[Data excerpts]

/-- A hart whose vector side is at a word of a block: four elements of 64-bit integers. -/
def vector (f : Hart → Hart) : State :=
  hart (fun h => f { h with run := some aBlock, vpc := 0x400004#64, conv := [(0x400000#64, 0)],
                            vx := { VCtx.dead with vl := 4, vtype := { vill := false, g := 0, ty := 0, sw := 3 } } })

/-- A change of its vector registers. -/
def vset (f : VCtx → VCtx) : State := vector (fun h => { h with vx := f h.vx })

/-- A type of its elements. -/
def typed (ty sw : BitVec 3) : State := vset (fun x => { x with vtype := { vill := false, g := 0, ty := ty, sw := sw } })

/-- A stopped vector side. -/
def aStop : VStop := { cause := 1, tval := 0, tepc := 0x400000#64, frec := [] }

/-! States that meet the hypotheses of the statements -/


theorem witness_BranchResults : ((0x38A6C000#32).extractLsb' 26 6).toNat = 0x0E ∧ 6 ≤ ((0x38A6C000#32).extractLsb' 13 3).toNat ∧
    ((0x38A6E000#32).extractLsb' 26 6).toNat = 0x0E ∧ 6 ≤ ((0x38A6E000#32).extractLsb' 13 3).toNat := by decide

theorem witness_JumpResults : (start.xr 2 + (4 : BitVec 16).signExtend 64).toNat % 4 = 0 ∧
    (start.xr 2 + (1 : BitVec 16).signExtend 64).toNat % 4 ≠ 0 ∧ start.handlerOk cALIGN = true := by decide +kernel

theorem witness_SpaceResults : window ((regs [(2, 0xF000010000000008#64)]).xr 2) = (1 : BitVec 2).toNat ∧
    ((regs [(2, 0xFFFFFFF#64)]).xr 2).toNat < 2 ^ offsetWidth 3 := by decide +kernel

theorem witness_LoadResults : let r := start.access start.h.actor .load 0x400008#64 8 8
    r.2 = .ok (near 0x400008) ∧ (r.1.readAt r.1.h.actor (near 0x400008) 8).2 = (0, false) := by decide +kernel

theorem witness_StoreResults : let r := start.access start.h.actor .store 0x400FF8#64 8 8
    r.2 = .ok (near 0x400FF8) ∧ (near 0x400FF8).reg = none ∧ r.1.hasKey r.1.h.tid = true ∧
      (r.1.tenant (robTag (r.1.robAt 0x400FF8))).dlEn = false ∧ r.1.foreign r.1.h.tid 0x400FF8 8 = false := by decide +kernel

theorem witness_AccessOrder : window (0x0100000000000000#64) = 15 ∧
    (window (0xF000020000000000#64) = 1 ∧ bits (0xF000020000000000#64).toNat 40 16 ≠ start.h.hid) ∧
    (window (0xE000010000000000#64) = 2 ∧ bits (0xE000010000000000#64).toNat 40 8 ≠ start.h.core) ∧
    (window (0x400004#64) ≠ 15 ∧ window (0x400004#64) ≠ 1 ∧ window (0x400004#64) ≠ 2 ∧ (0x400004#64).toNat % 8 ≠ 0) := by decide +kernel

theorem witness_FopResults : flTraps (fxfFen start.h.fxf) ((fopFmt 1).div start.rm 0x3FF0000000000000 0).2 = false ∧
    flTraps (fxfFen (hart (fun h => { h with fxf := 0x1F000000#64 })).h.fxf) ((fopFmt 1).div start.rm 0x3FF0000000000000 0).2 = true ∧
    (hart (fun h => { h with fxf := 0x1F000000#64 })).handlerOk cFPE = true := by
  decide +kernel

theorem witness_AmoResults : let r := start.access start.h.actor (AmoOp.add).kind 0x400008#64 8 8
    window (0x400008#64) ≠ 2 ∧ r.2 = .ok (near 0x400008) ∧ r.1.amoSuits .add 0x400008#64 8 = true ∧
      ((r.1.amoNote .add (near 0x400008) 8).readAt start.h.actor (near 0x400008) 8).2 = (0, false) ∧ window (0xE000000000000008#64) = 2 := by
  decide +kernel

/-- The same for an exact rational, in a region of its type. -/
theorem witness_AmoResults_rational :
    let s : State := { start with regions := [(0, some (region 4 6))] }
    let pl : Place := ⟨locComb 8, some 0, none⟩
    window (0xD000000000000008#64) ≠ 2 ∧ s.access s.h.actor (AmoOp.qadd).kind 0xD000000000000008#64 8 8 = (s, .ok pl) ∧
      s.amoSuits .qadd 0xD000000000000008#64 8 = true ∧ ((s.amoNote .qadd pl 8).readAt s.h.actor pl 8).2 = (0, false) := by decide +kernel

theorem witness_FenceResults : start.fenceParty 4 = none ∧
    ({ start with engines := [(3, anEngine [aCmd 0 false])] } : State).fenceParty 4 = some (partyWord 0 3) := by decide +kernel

--

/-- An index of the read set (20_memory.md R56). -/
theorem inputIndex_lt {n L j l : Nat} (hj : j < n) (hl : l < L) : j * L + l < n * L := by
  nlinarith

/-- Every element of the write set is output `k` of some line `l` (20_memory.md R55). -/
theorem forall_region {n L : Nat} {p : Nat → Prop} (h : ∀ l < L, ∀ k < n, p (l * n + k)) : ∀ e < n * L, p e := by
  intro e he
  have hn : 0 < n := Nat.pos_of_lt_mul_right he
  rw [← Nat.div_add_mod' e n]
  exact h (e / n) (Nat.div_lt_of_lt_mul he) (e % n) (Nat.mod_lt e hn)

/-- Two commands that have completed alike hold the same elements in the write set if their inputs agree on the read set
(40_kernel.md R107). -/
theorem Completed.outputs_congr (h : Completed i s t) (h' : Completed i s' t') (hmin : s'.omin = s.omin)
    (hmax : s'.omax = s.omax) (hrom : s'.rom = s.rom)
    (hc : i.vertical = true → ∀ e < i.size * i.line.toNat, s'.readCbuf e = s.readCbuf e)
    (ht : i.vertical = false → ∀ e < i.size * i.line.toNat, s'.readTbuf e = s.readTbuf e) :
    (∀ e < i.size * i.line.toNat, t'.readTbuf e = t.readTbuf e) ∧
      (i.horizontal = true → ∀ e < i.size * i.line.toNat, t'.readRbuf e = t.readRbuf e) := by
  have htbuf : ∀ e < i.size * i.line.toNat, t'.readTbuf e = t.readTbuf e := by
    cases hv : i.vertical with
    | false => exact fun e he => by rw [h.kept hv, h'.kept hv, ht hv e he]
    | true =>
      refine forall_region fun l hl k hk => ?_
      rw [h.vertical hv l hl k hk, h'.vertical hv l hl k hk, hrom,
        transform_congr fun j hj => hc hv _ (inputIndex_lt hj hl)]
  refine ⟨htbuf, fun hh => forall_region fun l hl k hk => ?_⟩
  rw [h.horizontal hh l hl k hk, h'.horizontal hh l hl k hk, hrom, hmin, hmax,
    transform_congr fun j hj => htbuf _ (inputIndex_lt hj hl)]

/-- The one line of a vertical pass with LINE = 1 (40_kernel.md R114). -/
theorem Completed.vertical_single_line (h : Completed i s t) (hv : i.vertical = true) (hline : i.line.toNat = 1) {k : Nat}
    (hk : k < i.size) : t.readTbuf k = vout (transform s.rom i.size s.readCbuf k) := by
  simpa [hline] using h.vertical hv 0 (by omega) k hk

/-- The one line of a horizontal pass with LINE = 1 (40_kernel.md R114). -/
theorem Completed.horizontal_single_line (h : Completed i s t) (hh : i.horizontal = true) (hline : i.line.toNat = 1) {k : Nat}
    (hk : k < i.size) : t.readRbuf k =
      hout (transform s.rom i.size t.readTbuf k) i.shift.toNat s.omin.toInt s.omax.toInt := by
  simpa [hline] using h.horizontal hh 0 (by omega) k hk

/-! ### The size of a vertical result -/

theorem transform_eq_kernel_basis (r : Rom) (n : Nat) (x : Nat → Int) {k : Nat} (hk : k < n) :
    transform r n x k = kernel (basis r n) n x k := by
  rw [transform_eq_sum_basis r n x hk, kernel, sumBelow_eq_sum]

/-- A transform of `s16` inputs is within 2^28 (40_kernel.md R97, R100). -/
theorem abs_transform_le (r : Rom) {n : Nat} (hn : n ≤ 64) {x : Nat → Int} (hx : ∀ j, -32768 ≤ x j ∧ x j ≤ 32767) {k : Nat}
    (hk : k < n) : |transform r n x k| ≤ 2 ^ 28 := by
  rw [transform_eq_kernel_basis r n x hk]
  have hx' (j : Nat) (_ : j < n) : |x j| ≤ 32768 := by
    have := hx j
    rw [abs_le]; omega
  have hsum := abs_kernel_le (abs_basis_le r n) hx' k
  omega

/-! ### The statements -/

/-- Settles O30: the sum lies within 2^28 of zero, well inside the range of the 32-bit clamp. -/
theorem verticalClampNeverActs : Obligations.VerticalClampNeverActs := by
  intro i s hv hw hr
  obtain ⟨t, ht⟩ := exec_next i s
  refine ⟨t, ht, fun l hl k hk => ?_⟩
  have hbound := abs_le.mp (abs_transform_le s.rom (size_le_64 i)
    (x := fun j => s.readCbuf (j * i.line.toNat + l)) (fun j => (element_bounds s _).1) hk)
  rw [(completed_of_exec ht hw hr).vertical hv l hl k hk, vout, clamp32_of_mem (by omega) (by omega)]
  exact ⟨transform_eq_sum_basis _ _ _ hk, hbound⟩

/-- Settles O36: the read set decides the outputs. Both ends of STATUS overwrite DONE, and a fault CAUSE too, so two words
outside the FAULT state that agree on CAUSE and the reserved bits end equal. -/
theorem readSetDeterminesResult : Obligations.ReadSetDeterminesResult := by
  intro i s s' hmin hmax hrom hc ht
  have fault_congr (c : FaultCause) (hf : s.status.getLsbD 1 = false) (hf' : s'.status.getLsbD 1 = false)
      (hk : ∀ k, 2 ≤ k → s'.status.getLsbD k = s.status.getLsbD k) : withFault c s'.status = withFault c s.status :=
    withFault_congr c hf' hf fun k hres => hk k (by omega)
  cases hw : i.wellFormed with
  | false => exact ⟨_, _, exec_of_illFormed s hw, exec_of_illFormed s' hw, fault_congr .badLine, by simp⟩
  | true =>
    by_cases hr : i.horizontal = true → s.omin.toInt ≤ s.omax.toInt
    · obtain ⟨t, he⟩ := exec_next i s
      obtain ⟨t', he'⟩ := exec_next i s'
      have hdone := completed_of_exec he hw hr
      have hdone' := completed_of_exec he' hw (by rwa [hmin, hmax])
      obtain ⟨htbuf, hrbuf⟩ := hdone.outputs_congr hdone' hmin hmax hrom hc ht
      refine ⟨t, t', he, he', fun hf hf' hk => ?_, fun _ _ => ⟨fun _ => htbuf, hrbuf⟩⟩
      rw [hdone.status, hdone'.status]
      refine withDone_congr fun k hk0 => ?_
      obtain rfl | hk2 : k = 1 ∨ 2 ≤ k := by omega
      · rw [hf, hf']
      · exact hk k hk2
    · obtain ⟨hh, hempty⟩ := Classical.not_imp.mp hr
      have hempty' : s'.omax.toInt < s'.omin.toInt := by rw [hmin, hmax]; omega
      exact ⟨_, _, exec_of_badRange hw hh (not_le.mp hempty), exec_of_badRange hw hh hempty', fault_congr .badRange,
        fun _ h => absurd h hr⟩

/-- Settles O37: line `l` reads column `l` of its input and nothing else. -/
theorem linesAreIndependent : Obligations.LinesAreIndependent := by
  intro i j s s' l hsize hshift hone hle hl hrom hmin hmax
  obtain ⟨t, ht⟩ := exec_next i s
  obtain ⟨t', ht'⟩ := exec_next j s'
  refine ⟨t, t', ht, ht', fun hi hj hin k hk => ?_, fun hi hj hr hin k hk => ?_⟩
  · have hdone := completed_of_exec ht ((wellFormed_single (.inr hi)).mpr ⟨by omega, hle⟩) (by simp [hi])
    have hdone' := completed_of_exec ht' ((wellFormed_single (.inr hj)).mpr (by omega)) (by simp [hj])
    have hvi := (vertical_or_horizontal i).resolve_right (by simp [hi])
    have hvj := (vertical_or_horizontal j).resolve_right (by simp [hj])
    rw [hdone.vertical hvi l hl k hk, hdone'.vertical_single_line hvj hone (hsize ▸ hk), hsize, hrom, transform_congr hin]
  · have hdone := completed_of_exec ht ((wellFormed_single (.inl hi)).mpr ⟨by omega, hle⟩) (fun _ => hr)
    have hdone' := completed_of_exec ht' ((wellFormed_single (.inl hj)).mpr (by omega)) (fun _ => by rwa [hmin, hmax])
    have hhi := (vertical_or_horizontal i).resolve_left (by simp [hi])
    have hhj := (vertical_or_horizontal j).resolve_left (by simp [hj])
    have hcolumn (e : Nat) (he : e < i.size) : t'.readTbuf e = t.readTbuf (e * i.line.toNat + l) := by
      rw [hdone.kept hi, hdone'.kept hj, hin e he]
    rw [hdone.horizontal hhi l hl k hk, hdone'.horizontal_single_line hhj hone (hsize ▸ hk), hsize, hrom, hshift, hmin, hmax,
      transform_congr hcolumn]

* **Instructions to follow**: Could you repeat exactly the lines above from the line with "r.2 = .ok (near 0x400FF8)" up to and including the line with "3) := by decide +kernel", and only those?

* **Output of the exercise**:
    r.2 = .ok (near 0x400FF8) ∧ (near 0x400FF8).reg = none ∧ r.1.hasKey r.1.h.tid = true ∧
      (r.1.tenant (robTag (r.1.robAt 0x400FF8))).dlEn = false ∧ r.1.foreign r.1.h.tid 0x400FF8 8 = false := by decide +kernel

theorem witness_AccessOrder : window (0x0100000000000000#64) = 15 ∧
    (window (0xF000020000000000#64) = 1 ∧ bits (0xF000020000000000#64).toNat 40 16 ≠ start.h.hid) ∧
    (window (0xE000010000000000#64) = 2 ∧ bits (0xE000010000000000#64).toNat 40 8 ≠ start.h.core) ∧
    (window (0x400004#64) ≠ 15 ∧ window (0x400004#64) ≠ 1 ∧ window (0x400004#64) ≠ 2 ∧ (0x400004#64).toNat % 8 ≠ 0) := by decide +kernel

theorem witness_FopResults : flTraps (fxfFen start.h.fxf) ((fopFmt 1).div start.rm 0x3FF0000000000000 0).2 = false ∧
    flTraps (fxfFen (hart (fun h => { h with fxf := 0x1F000000#64 })).h.fxf) ((fopFmt 1).div start.rm 0x3FF0000000000000 0).2 = true ∧
    (hart (fun h => { h with fxf := 0x1F000000#64 })).handlerOk cFPE = true := by
  decide +kernel

theorem witness_AmoResults : let r := start.access start.h.actor (AmoOp.add).kind 0x400008#64 8 8
    window (0x400008#64) ≠ 2 ∧ r.2 = .ok (near 0x400008) ∧ r.1.amoSuits .add 0x400008#64 8 = true ∧
      ((r.1.amoNote .add (near 0x400008) 8).readAt start.h.actor (near 0x400008) 8).2 = (0, false) ∧ window (0xE000000000000008#64) = 2 := by
  decide +kernel

/-- The same for an exact rational, in a region of its type. -/
theorem witness_AmoResults_rational :
    let s : State := { start with regions := [(0, some (region 4 6))] }
    let pl : Place := ⟨locComb 8, some 0, none⟩
    window (0xD000000000000008#64) ≠ 2 ∧ s.access s.h.actor (AmoOp.qadd).kind 0xD000000000000008#64 8 8 = (s, .ok pl) ∧
      s.amoSuits .qadd 0xD000000000000008#64 8 = true ∧ ((s.amoNote .qadd pl 8).readAt s.h.actor pl 8).2 = (0, false) := by decide +kernel

theorem witness_FenceResults : start.fenceParty 4 = none ∧
    ({ start with engines := [(3, anEngine [aCmd 0 false])] } : State).fenceParty 4 = some (partyWord 0 3) := by decide +kernel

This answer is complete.